Mixpeek and Databricks occupy different layers of the data stack. Mixpeek ingests unstructured multimodal files and extracts structured features, embeddings, and classifications. Databricks provides the lakehouse platform -- Delta Lake for storage, Unity Catalog for governance, and integrated ML for training and serving models.

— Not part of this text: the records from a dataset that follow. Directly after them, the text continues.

-- ==== Sys2Proof/Config.lean ====
section
/-! DEFINITION. What the build of the core fixes, and the free values the spec leaves open. -/

namespace Sys2Proof

/-- The open build parameter behind MAX_N (00_scope R3). No body: nothing can be proved of its value (log 6). -/
opaque Config.maxNChoice : Nat

/-- MAX_N, the capacity of BUF in words (00_scope R3). As `maxNChoice` ranges over the numbers this ranges over
exactly the legal values: the multiples of 4 from 4 to 2^32 - 4 (log 6). -/
@[irreducible] def Config.maxN : Nat := 4 * (1 + Config.maxNChoice % (2 ^ 30 - 1))

/-- FINAL_KEY_INJECTION of this hardware (00_scope R4, 40_blockmix R105; 90_conflicts C1; log 20). -/
def Config.finalKeyInjection : Bool := false

/-- The key-schedule parity constant C240 (10_state R24, 40_blockmix R100). -/
def Config.c240 : Word := 0x1BD11BDAA9FC1A22#64

/-- The constant register CFG (10_state R23): MAX_N in 63:32, reserved 31:17, FINAL_KEY_INJECTION in 16, R = 20 in 15:8,
W = 4 in 7:0. -/
def Config.cfg : Word :=
  (BitVec.ofNat 64 Config.maxN <<< 32) ||| ((BitVec.ofBool Config.finalKeyInjection).zeroExtend 64 <<< 16) |||
    (20#64 <<< 8) ||| 4#64

/-- FREE VALUE (20_memory R53, log 4): what the k-th host read of a result location during BUSY returns. -/
opaque Config.draw : Nat → Word

/-- FREE VALUE (10_state R29, log 3): what a BUF word that no GEN has written returns, by its index. -/
opaque Config.unwrittenBuf : Nat → Word

end Sys2Proof
end

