-- ==== Sys2Proof/Machine/PathCursor.lean ====
section
/-! DEFINITION. PathCursor and the invariant check: CEXH, CSHR and CHECK (41_pathcursor). -/

namespace Sys2Proof.Machine

/-- EXH(hi, lo) (41_pathcursor R120). -/
def exh (hi lo : Word) : Bool := hi == 0#64 && lo == 0#64

/-- SHR1(hi, lo) (41_pathcursor R121), its cases in the source's order. -/
def shr1 (hi lo : Word) : Word × Word :=
  if hi = 1#64 then (0#64, topBit)
  else if hi = 0#64 then (0#64, lo >>> 1)
  else (hi >>> 1, 0#64)

/-- CSHR's rule: PRECONDITION with CURSOR_POP when popcount > 1, else the shifted cursor (41_pathcursor R122, R124). -/
def cshrRule (hi lo : Word) : Except CmdError (Word × Word) :=
  if 1 < popcount (cat128 hi lo) then .error (.preconditionViolation (bits4 true false false false))
  else .ok (shr1 hi lo)

/-- CEXH (41_pathcursor R123): RES takes 1 when the latched cursor is exhausted and 0 otherwise. It cannot fail. -/
def execCexh (s : State) : Host.Outcome State Fault Refusal :=
  .next (s.writeRes (if exh s.latch.img.w8 s.latch.img.w9 then 1#64 else 0#64)).complete

/-- CSHR (41_pathcursor R124): OA8 and OA9 take the shifted cursor, or nothing is written on the error. -/
def execCshr (s : State) : Host.Outcome State Fault Refusal :=
  .next
    (match cshrRule s.latch.img.w8 s.latch.img.w9 with
    | .error e => s.raise e
    | .ok c => (s.writeOaCursor c).complete)

/-- CHECK (41_pathcursor R126): RES takes the violation mask, zero-extended. It raises no error. -/
def execCheck (s : State) : Host.Outcome State Fault Refusal :=
  .next (s.writeRes ((viol s.latch.img).zeroExtend 64)).complete

end Sys2Proof.Machine
end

Together, they give you a complete path from raw media files to governed, analytics-ready data.

<CardGroup cols={2}>
  <Card title="Mixpeek" icon="wand-magic-sparkles">
    Ingests unstructured files, extracts features (embeddings, transcripts, classifications, metadata), and powers multimodal retrieval.
  </Card>

  <Card title="Databricks" icon="database">
    Stores structured outputs in Delta tables, enforces governance via Unity Catalog, and runs ML training and serving at scale.
  </Card>
</CardGroup>

## Architecture

```
                        Mixpeek                              Databricks
               +-----------------------+            +------------------------+
               |                       |            |                        |
  Files -----> |  Buckets & Collections|            |   Delta Lake Tables    |
  (images,     |                       |            |                        |
   video,      |  Decompose files into |  export    |  - classifications     |
   audio,      |  features:            | ---------> |  - extracted metadata  |
   PDFs)       |   - embeddings        |            |  - taxonomy labels     |
               |   - transcripts       |            |  - document payloads   |
               |   - classifications   |            |                        |
               |   - metadata          |  enrich    |  Unity Catalog governs |
               |                       | <--------- |  all tables. Databricks|
               |  Retrieval & Search   |            |  ML retrains models.   |
               +-----------------------+            +------------------------+
```

## Use Cases

### Write extracted features as Delta tables

After Mixpeek processes your files, export the structured outputs -- transcripts, object detections, taxonomy labels, metadata -- as Delta tables. This makes them queryable with Spark SQL, joinable with your existing business data, and available to any tool in the Databricks ecosystem.

### Use Unity Catalog for governance

Unity Catalog provides fine-grained access control, lineage tracking, and audit logging for all data assets. Once Mixpeek outputs land in Delta tables, Unity Catalog governs who can access them and how they flow through your organization.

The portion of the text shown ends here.